-- ==== Sys2Proof/Tests/Slice0.lean ====
section
/-!
SUPPORT. Tests: what the checks refuse, the decoding of words written out from 30_encoding R100, known answers of
95_test_vectors, single steps, and for every statement with hypotheses a concrete case that meets them.
-/

namespace Sys2Proof.Tests

set_option Elab.async false

open Sys2Proof Sys2Proof.Machine

/-! ## WellFormed: an ill-formed term for each check -/

theorem test_wf_rsvd : RawCmd.wf { op := 1, variant := 0, rsvd := 1 } = false := by decide
theorem test_wf_op_low : RawCmd.wf { op := 0, variant := 0, rsvd := 0 } = false := by decide
theorem test_wf_op_high : RawCmd.wf { op := 4, variant := 0, rsvd := 0 } = false := by decide
theorem test_wf_hash_variant : RawCmd.wf { op := 1, variant := 0xC, rsvd := 0 } = false := by decide
theorem test_wf_merklize_variant : RawCmd.wf { op := 2, variant := 0xF, rsvd := 0 } = false := by decide
theorem test_wf_clear_variant : RawCmd.wf { op := 3, variant := 1, rsvd := 0 } = false := by decide
theorem test_wf_commands :
    ∀ n : BitVec 4, n.toNat ≤ 0xB → RawCmd.wf { op := 1, variant := n, rsvd := 0 } = true ∧
      RawCmd.wf { op := 2, variant := n, rsvd := 0 } = true := by decide
theorem test_wf_offset_misaligned : Move.wf (.regRead 0x0C) = false := by decide
theorem test_wf_offset_outside : Move.wf (.regWrite 0x80 0) = false := by decide
theorem test_wf_offset_last : Move.wf (.regRead 0x78) = true := by decide
theorem test_wf_empty_read : Move.wf (.memRead 0 0) = false := by decide
theorem test_wf_empty_write : Move.wf (.memWrite 0 []) = false := by decide
theorem test_wf_read_past_top : Move.wf (.memRead (2 ^ 64 - 1) 2) = false := by decide
theorem test_wf_write_to_top : Move.wf (.memWrite (2 ^ 64 - 1) [0]) = true := by decide

/-! ## Decoding: the words of 30_encoding R100, written out -/

theorem test_decode_hash :
    decode 0x0000000000000001 = .cmd .hashSha1 ∧ decode 0x0000000000000011 = .cmd .hashSha2_224 ∧
    decode 0x0000000000000021 = .cmd .hashSha2_256 ∧ decode 0x0000000000000031 = .cmd .hashSha2_384 ∧
    decode 0x0000000000000041 = .cmd .hashSha2_512 ∧ decode 0x0000000000000051 = .cmd .hashSha2_512_224 ∧
    decode 0x0000000000000061 = .cmd .hashSha2_512_256 ∧ decode 0x0000000000000071 = .cmd .hashSha3_224 ∧
    decode 0x0000000000000081 = .cmd .hashSha3_256 ∧ decode 0x0000000000000091 = .cmd .hashSha3_384 ∧
    decode 0x00000000000000A1 = .cmd .hashSha3_512 ∧ decode 0x00000000000000B1 = .cmd .hashKeccak_256 := by decide

theorem test_decode_merklize :
    decode 0x0000000000000002 = .cmd .merklizeSha1 ∧ decode 0x0000000000000012 = .cmd .merklizeSha2_224 ∧
    decode 0x0000000000000022 = .cmd .merklizeSha2_256 ∧ decode 0x0000000000000032 = .cmd .merklizeSha2_384 ∧
    decode 0x0000000000000042 = .cmd .merklizeSha2_512 ∧ decode 0x0000000000000052 = .cmd .merklizeSha2_512_224 ∧
    decode 0x0000000000000062 = .cmd .merklizeSha2_512_256 ∧ decode 0x0000000000000072 = .cmd .merklizeSha3_224 ∧
    decode 0x0000000000000082 = .cmd .merklizeSha3_256 ∧ decode 0x0000000000000092 = .cmd .merklizeSha3_384 ∧
    decode 0x00000000000000A2 = .cmd .merklizeSha3_512 ∧ decode 0x00000000000000B2 = .cmd .merklizeKeccak_256 := by
  decide

theorem test_decode_clear : decode 0x0000000000000003 = .cmd .clear := by decide

theorem test_decode_illegal :
    decode 0x00 = .illegal ∧ decode 0x04 = .illegal ∧ decode 0x0F = .illegal ∧ decode 0x13 = .illegal ∧
    decode 0xF3 = .illegal ∧ decode 0x101 = .illegal ∧ decode 0x1C1 = .illegal ∧
    decode 0x8000000000000003 = .illegal := by decide

theorem test_decode_bad_variant :
    decode 0xC1 = .badVariant 0xC ∧ decode 0xD2 = .badVariant 0xD ∧ decode 0xE1 = .badVariant 0xE ∧
    decode 0xF2 = .badVariant 0xF := by decide

theorem test_decode_table :
    decodeTableWord 64 0x51 = some .hashSha2_512_224 ∧ decodeTableWord 8 0x151 = some .hashSha2_512_224 ∧
    decodeTableWord 64 0x151 = none ∧ decodeTableWord 72 (2 ^ 64 + 3) = none := by decide

/-! ## Known answers (95_test_vectors: the named inputs P and I) -/

/-- A byte string as a number, first byte first. -/
def bytesNat (b : Bytes) : Nat := b.foldl (fun n x => n * 256 + x.toNat) 0

/-- The input I: the bytes 0, 1, 2, … -/
def inputI (v : Variant) : Bytes := (List.range (2 * dlen v)).map (BitVec.ofNat 8)

/-- The input P of the source. -/
def inputP (v : Variant) : Bytes := List.replicate (dlen v) 0xFF ++ List.replicate (dlen v) 0x0F

theorem test_sha1_V1 : bytesNat (compress .sha1 (inputP .sha1)) = 0x4bd6787650da46a7624cda739c1760eecba9e815 := by
  decide +kernel
theorem test_sha3_256_V2 :
    bytesNat (compress .sha3_256 (inputP .sha3_256)) =
      0x7988edde11c53c52a1573442fbeb087d015f588601eb84b67237cfca11684a5f := by decide +kernel
theorem test_keccak_256_V3 :
    bytesNat (digestOf .keccak_256 (runEngine .ilv32 .full .keccak_256 (inputP .keccak_256))) =
      0x86a8d234bd66624c74073825b0eb96808a95c81a20174f268b896d55c3b7e609 := by decide +kernel
theorem test_sha2_224 :
    bytesNat (compress .sha2_224 (inputI .sha2_224)) =
      0x2b2cd637c16ad7290bb067ad7d8fd04e204fa43a84366afc7130f4ef := by decide +kernel
theorem test_sha2_256 :
    bytesNat (digestOf .sha2_256 (runEngine .lane64 .window16 .sha2_256 (inputI .sha2_256))) =
      0xfdeab9acf3710362bd2658cdc9a29e8f9c757fcf9811603a8c447cd1d9151108 := by decide +kernel
theorem test_sha2_384 :
    bytesNat (compress .sha2_384 (inputI .sha2_384)) =
      0xe606004ecdc6878b5ec15f4554017ccf962e92cc6eaebe4997ba34ec0e53c67d564c8461c013701a401fe347ec0f721e := by
  decide +kernel
theorem test_sha2_512 :
    bytesNat (compress .sha2_512 (inputI .sha2_512)) / 2 ^ 256 =
      0x1dffd5e3adb71d45d2245939665521ae001a317a03720a45732ba1900ca3b835 := by decide +kernel
theorem test_sha2_512_224 :
    bytesNat (compress .sha2_512_224 (inputI .sha2_512_224)) =
      0xdf1bb702813c49110142bc858073e618ab22af52faf8d5f0403d3ff0 := by decide +kernel
theorem test_sha2_512_256 :
    bytesNat (compress .sha2_512_256 (inputI .sha2_512_256)) =
      0xc9e483b9622515e83259e1e075746b70142cb1217863fb8c85fae33256f4188a := by decide +kernel
theorem test_sha3_224 :
    bytesNat (compress .sha3_224 (inputI .sha3_224)) =
      0xfc95d44e806cbbd484e379882238f555fda923878c443abe4ce4cdd6 := by decide +kernel
theorem test_sha3_384 :
    bytesNat (compress .sha3_384 (inputI .sha3_384)) =
      0xd6e266970a3fdcd4a833da861599179a060b576959e993b4698529304ee38c23c7102a7084c4d568b1d95523d14077e7 := by
  decide +kernel
theorem test_sha3_512 :
    bytesNat (compress .sha3_512 (inputI .sha3_512)) / 2 ^ 256 =
      0x989c1995da9d2d341f993c2e2ca695f3477075061bfbd2cdf0be75cf7ba99fbe := by decide +kernel

/-- 95_test_vectors 2.1: the word functions. -/
theorem test_word_functions :
    ch (0x6a09e667 : BitVec 32) 0xbb67ae85 0x3c6ef372 = 0x3e67b715 ∧
    maj (0x6a09e667 : BitVec 32) 0xbb67ae85 0x3c6ef372 = 0x3a6fe667 ∧
    bigSigma md32.bigSigma0 (0x6a09e667 : BitVec 32) = 0xce20b47e ∧
    bigSigma md32.bigSigma1 (0x6a09e667 : BitVec 32) = 0x55b65510 ∧
    smallSigma md32.smallSigma0 (0x6a09e667 : BitVec 32) = 0xba0cf582 ∧
    smallSigma md32.smallSigma1 (0x6a09e667 : BitVec 32) = 0xcfe5da3c ∧
    bigSigma md64.bigSigma0 (0x6a09e667f3bcc908 : BitVec 64) = 0x08c4db56aac80c2a ∧
    smallSigma md64.smallSigma1 (0x6a09e667f3bcc908 : BitVec 64) = 0xc8c619e73ee44510 ∧
    rotr (1 : BitVec 32) 1 = 0x80000000 ∧ rotl (0x80000000 : BitVec 32) 1 = 1 := by decide

/-! ## Small states -/

/-- SHA1 arguments of a HASH. -/
def hashArgs : Args := { Args.zero with srcPtr := 0x100, srcLen := 40, dstPtr := 0x1000, dstLen := 20 }

/-- SHA1 arguments of a MERKLIZE with `n` leaves. -/
def treeArgs (n : Nat) : Args :=
  { srcPtr := 0x100, srcLen := BitVec.ofNat 64 (n * 20), leafCount := BitVec.ofNat 64 n, dstPtr := 0x1000
    dstLen := BitVec.ofNat 64 (n * 20), itmdCount := BitVec.ofNat 64 (n - 1), batch := 1 }

/-- The state after reset with arguments and an agenda. -/
def idle (x : Args) (agenda : List Move) : State := { State.reset with x := x, agenda := agenda }

/-- A running HASH.SHA1. -/
def hashing (units : List (Nat × UnitPhase)) (agenda : List Move) : State :=
  { State.reset with
    x := hashArgs, status := { Status.zero with busy := true }
    latch := { op := .hash, variant := .sha1, a := hashArgs }
    seq := { phase := .runHash, k := 0, units := units }, agenda := agenda }

/-- A running MERKLIZE.SHA1 of `n` leaves at level `k`. -/
def merklizing (n k : Nat) (units : List (Nat × UnitPhase)) (agenda : List Move) : State :=
  { State.reset with
    x := treeArgs n, status := { Status.zero with busy := true }
    latch := { op := .merklize, variant := .sha1, a := treeArgs n }
    seq := { phase := .runLevel, k := k, units := units }, agenda := agenda }

/-- SHA-1 registers of no particular content. -/
def someRegs : EngineRegs := .sha1 { pm := [], hs := [], ws := [], vars := work1Of [], t := 0, j := 0 }

/-- A unit that holds twenty bytes 0x5A. -/
def loaded : UnitPhase := .loaded someRegs (List.replicate 20 0x5A)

TASK TO CARRY OUT
The answer is the records above restated word for word from their opening line through the line that holds "theorem test_wf_empty_write : Move.wf", both included, and nothing else.

TASK ANSWER
-- ==== Sys2Proof/Tests/Slice0.lean ====
section
/-!
SUPPORT. Tests: what the checks refuse, the decoding of words written out from 30_encoding R100, known answers of
95_test_vectors, single steps, and for every statement with hypotheses a concrete case that meets them.
-/

namespace Sys2Proof.Tests

set_option Elab.async false

open Sys2Proof Sys2Proof.Machine

/-! ## WellFormed: an ill-formed term for each check -/

theorem test_wf_rsvd : RawCmd.wf { op := 1, variant := 0, rsvd := 1 } = false := by decide
theorem test_wf_op_low : RawCmd.wf { op := 0, variant := 0, rsvd := 0 } = false := by decide
theorem test_wf_op_high : RawCmd.wf { op := 4, variant := 0, rsvd := 0 } = false := by decide
theorem test_wf_hash_variant : RawCmd.wf { op := 1, variant := 0xC, rsvd := 0 } = false := by decide
theorem test_wf_merklize_variant : RawCmd.wf { op := 2, variant := 0xF, rsvd := 0 } = false := by decide
theorem test_wf_clear_variant : RawCmd.wf { op := 3, variant := 1, rsvd := 0 } = false := by decide
theorem test_wf_commands :
    ∀ n : BitVec 4, n.toNat ≤ 0xB → RawCmd.wf { op := 1, variant := n, rsvd := 0 } = true ∧
      RawCmd.wf { op := 2, variant := n, rsvd := 0 } = true := by decide
theorem test_wf_offset_misaligned : Move.wf (.regRead 0x0C) = false := by decide
theorem test_wf_offset_outside : Move.wf (.regWrite 0x80 0) = false := by decide
theorem test_wf_offset_last : Move.wf (.regRead 0x78) = true := by decide
theorem test_wf_empty_read : Move.wf (.memRead 0 0) = false := by decide
theorem test_wf_empty_write : Move.wf (.memWrite 0 []) = false := by decide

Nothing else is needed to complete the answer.